El día transcurre en calma, con tiroteos ralos, y al General Osear se le pasa dedicado a distribuir a los hombres frescos de la Séptima Brigada a lo largo de la «línea negra». En una reunión con su Estado Mayor se descarta terminantemente otro asalto, mientras no lleguen los refuerzos. Se mantendrá una guerra de posiciones, tratando de avanzar gradualmente por el flanco derecho —el más débil de Canudos, a simple vista—, en ataques parciales, sin exponer a toda la tropa. Se decide, también, que parta una expedición a Monte Santo llevándose a los heridos en condiciones de soportar el viaje. A mediodía, cuando están enterrando a los Coroneles de Silva Telles y Serra Martins, junto al río, en una sola tumba con dos crucecillas de madera, le dan al General una mala noticia: acaba de ser herido en la cadera, por una bala perdida, el Coronel Neri, mientras hacía una necesidad biológica en una encrucijada de la «línea negra». Esa noche lo despierta un fuerte tiroteo. Los yagunzos atacan los dos cañones Krupp 7,5 del descampado y el Batallón 32 de Infantería vuela a reforzar a los artilleros. Los yagunzos cruzaron la «línea negra» en la oscuridad, en
las barbas de los centinelas. El combate es reñido, de dos horas, y la mortandad grande: perecen siete soldados y hay quince heridos, entre ellos un alférez. Pero los yagunzos tienen cincuenta muertos y diecisiete prisioneros. El General va a verlos. Es el alba, una irisación azulada pespunta los cerros. El viento es tan frío que el General Osear se cubre con una manta mientras recorre el descampado a trancos. Los Krupp, felizmente, están intactos. Pero la violencia de la lucha y los compañeros muertos y heridos han exasperado de tal modo a los artilleros e infantes que el General Osear encuentra a los prisioneros medio muertos de los golpes que han recibido. Son muy jóvenes, algunos niños, y hay entre ellos dos mujeres, todos esqueléticos. El General Osear confirma lo que confiesan todos los prisioneros: la gran escasez de alimentos entre los bandidos. Le explican que eran las mujeres y los jóvenes quienes disparaban, pues los yagunzos se dedicaron a tratar de destruir los cañones con picas, mazas, garrotes, martillos, o en atorarlos con arena. Buen síntoma: es la segunda vez que lo intentan, los Krupp 7,5 les están haciendo daño. Las mujeres, igual que los niños, tienen trapos azules. Los oficiales presentes están asqueados de esos extremos de barbarie: que envíen niños y mujeres les parece el colmo de la abyección humana, un escarnio del arte y la moral de la guerra. Cuando se retira, el General Osear oye que los prisioneros, al darse cuenta que los van a ejecutar, vitorearon al Buen Jesús. Sí, los tres generales que rehusaron venir sabían lo que hacían; adivinaban que esto de guerrear contra niños y mujeres que matan y a los que por tanto hay que matar, y que mueren dando vivas a Jesús, es algo que no puede producir alegría a ningún soldado. Tiene la boca amarga, como si hubiera masticado tabaco.
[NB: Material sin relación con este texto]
-- ==== Sys2Proof/Machine/Events.lean ====
section
/-! DEFINITION. What one step of one agent does: a word taken on a port, an autonomous step, or reset (spec/00_scope.md R19,
spec/30_encoding.md R95, R96, R98, R103, spec/70_reset_and_hazards.md R280). -/

namespace Sys2Proof.Machine

/-- A port takes a word: the command it decodes to is executed, an `ILLEGAL` word is recorded (spec/30_encoding.md R95,
R96). -/
def runWord (p : Port) (c : Cmd) (s : State) : Result :=
  match decode p c with
  | .ok i => exec i s
  | .error _ => .next (illegalWord p s)

/-- The R port takes the oldest waiting word if it is ready; while a poll runs no word is taken (spec/30_encoding.md R98). -/
def takeR (s : State) : Result :=
  if s.r.pStep = .idle then
    match s.rWait with
    | [] => .next s
    | c :: rest => runWord .r c { s with rWait := rest }
  else .next s

/-- A word is offered to the R port: it waits behind the words that already wait, and the port takes the oldest if it is ready
(spec/30_encoding.md R98; notes/assumptions/9.md). -/
def offerR (c : Cmd) (s : State) : Result := takeR { s with rWait := s.rWait ++ [c] }

/-- `RESET`: every register to its reset value, the trace fresh, the memories unspecified, a waiting word or a running poll
dropped without response; the build and the environment's own schedule are not the block's and stay
(spec/70_reset_and_hazards.md R280). -/
def resetStep (s : State) : State :=
  { State.resetOf s.build with agenda := s.agenda, choice := s.choice, epoch := s.epoch + 1 }

/-- The responses last for the step that gave them (notes/assumptions/10.md). -/
def quiet (s : State) : State := { s with wRsp := none, rRsp := none }

/-- The step of one agent (spec/00_scope.md R18, R19). -/
def perform (e : Event) (s : State) : Result :=
  match e with
  | .wWord c => runWord .w c (quiet s)
  | .rWord c => offerR c (quiet s)
  | .rTake => takeR (quiet s)
  | .hstep => hstep (quiet s)
  | .pstep => pstep (quiet s)
  | .syncW => .next (syncW (quiet s))
  | .syncR => .next (syncR (quiet s))
  | .reset => .next (resetStep s)

/-- The next step the environment and the agents take: the one the agenda fixes, or any (`Config.nextEvent`)
(spec/00_scope.md R19; notes/assumptions/7.md). -/
def pendingEvent (s : State) : Event :=
  match s.agenda with
  | e :: _ => e
  | [] => Config.nextEvent s.choice

/-- The state once that step is drawn. -/
def drawEvent (s : State) : State :=
  match s.agenda with
  | _ :: rest => { s with agenda := rest }
  | [] => { s with choice := s.choice + 1 }

/-- The state whose very next step presents word `c` on port `p`. On the R port this takes a port that is ready and no older
word waiting (notes/assumptions/13.md). -/
def placeWord (s : State) (p : Port) (c : Cmd) : State :=
  match p with
  | .w => { s with agenda := .wWord c :: s.agenda }
  | .r => { s with agenda := .rWord c :: s.agenda, rWait := [], r := { s.r with pStep := .idle } }

end Sys2Proof.Machine
end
Ese día transcurre en la «línea negra» sin novedad, dentro de lo que —piensa el jefe de la Expedición — será la rutina hasta que lleguen los refuerzos: tiroteos esporádicos de una parte a otra de las dos barricadas que se desafían, ceñudas y enrevesadas; torneos de insultos que sobrevuelan las barreras sin que los insultados se vean las caras, y el cañoneo contra las Iglesias y el Santuario, ahora breve debido a la escasez de municiones. Se hallan prácticamente sin nada que comer; quedan apenas diez reses en el corral habilitado detrás de la Favela y unos cuantos sacos de café y de grano. Reduce a la mitad las raciones de la tropa, que ya eran exiguas.